Records from a data collection:
::::
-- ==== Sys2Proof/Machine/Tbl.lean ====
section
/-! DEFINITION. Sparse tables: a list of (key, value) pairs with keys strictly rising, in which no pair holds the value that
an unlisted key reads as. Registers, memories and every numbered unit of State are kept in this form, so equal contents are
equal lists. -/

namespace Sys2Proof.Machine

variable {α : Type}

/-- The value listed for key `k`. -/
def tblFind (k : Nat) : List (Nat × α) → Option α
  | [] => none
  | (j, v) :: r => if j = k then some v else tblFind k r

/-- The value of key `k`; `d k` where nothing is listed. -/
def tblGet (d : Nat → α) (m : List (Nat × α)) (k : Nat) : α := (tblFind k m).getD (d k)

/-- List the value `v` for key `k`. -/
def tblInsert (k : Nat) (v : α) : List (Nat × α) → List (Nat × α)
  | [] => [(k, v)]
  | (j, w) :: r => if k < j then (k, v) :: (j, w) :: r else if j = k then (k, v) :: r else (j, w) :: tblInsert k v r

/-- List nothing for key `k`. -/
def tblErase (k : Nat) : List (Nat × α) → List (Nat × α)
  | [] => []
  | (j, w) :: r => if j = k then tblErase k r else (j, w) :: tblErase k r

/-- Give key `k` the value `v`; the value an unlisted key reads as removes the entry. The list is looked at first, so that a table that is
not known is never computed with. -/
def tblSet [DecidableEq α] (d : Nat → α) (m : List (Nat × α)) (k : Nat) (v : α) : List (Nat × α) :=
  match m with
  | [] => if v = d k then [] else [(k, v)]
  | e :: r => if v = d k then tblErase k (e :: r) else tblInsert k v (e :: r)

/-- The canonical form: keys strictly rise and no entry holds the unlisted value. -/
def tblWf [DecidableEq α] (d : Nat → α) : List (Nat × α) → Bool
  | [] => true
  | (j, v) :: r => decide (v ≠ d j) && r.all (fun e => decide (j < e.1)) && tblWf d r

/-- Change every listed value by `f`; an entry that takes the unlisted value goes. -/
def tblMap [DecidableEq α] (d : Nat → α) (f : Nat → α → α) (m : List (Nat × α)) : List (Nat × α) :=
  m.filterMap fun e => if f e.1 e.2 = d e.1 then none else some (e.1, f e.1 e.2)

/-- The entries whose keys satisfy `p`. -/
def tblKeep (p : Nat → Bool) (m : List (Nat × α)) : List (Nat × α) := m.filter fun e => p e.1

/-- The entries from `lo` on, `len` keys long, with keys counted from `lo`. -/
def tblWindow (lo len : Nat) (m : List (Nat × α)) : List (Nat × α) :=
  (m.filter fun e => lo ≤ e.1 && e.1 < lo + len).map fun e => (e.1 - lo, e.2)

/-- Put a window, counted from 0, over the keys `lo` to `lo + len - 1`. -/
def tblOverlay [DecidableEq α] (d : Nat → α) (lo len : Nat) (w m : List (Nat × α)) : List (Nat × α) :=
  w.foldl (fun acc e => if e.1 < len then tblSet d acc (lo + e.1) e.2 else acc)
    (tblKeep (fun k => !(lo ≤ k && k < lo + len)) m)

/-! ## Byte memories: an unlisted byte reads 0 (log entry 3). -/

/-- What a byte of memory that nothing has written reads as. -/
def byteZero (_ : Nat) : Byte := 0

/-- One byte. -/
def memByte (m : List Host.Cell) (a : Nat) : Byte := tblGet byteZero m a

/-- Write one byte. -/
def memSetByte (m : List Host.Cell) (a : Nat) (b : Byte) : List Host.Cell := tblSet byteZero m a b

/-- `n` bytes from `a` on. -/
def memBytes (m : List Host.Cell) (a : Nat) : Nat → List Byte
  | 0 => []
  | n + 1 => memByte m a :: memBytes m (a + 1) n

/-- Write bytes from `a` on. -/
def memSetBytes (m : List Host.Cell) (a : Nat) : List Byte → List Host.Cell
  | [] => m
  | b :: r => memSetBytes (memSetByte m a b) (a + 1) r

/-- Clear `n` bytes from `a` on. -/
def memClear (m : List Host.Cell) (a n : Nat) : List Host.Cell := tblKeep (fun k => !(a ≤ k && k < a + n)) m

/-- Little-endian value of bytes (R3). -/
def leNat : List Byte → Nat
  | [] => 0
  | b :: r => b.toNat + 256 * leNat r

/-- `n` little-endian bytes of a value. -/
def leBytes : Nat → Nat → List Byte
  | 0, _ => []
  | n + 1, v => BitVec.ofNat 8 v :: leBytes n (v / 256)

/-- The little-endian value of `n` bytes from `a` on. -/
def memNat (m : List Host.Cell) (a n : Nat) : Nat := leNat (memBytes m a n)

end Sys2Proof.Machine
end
::::
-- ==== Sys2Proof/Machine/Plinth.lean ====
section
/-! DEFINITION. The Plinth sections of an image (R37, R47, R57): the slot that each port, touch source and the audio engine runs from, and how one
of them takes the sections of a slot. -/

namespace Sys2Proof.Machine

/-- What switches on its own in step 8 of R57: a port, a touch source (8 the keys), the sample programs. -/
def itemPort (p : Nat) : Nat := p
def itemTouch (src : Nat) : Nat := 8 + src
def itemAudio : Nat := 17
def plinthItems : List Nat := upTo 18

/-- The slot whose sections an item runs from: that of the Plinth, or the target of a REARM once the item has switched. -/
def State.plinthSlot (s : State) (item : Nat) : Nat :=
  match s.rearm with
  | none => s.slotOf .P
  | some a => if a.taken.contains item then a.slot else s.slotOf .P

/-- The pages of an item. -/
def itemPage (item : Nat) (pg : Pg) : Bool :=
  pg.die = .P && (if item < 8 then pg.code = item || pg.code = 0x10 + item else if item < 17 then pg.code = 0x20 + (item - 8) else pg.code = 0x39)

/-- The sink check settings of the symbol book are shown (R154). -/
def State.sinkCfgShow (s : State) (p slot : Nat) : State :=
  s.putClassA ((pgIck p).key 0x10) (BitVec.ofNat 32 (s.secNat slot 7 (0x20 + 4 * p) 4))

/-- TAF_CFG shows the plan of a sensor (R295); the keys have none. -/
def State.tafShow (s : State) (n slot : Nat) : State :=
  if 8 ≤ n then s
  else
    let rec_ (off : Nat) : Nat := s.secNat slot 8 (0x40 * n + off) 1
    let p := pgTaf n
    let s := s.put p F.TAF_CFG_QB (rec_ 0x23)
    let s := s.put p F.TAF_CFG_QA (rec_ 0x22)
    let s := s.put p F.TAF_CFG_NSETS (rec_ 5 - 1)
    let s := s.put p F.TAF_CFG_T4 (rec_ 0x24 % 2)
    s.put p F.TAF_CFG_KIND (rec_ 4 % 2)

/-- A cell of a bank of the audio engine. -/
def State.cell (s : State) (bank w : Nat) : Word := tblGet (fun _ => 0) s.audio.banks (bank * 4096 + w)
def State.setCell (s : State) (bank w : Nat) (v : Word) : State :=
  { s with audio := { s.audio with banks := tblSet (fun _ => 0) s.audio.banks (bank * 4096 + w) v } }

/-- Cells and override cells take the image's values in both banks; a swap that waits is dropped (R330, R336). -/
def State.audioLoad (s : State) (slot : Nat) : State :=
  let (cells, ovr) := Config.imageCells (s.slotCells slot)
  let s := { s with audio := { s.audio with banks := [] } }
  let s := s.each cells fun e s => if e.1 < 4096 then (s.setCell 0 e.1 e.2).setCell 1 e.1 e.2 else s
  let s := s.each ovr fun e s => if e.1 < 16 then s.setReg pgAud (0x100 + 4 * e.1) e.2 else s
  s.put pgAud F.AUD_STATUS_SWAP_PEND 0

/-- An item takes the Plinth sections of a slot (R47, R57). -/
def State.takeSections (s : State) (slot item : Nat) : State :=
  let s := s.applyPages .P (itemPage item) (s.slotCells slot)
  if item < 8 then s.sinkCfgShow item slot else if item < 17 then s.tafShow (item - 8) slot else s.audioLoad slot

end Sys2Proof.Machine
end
::::
Above are some records; copy exactly the lines from the one with "tblFind k r" through the one with "value goes. -/", both included, and no others.

> _Result for this exercise_:
  | (j, v) :: r => if j = k then some v else tblFind k r

/-- The value of key `k`; `d k` where nothing is listed. -/
def tblGet (d : Nat → α) (m : List (Nat × α)) (k : Nat) : α := (tblFind k m).getD (d k)

/-- List the value `v` for key `k`. -/
def tblInsert (k : Nat) (v : α) : List (Nat × α) → List (Nat × α)
  | [] => [(k, v)]
  | (j, w) :: r => if k < j then (k, v) :: (j, w) :: r else if j = k then (k, v) :: r else (j, w) :: tblInsert k v r

/-- List nothing for key `k`. -/
def tblErase (k : Nat) : List (Nat × α) → List (Nat × α)
  | [] => []
  | (j, w) :: r => if j = k then tblErase k r else (j, w) :: tblErase k r

/-- Give key `k` the value `v`; the value an unlisted key reads as removes the entry. The list is looked at first, so that a table that is
not known is never computed with. -/
def tblSet [DecidableEq α] (d : Nat → α) (m : List (Nat × α)) (k : Nat) (v : α) : List (Nat × α) :=
  match m with
  | [] => if v = d k then [] else [(k, v)]
  | e :: r => if v = d k then tblErase k (e :: r) else tblInsert k v (e :: r)

/-- The canonical form: keys strictly rise and no entry holds the unlisted value. -/
def tblWf [DecidableEq α] (d : Nat → α) : List (Nat × α) → Bool
  | [] => true
  | (j, v) :: r => decide (v ≠ d j) && r.all (fun e => decide (j < e.1)) && tblWf d r

/-- Change every listed value by `f`; an entry that takes the unlisted value goes. -/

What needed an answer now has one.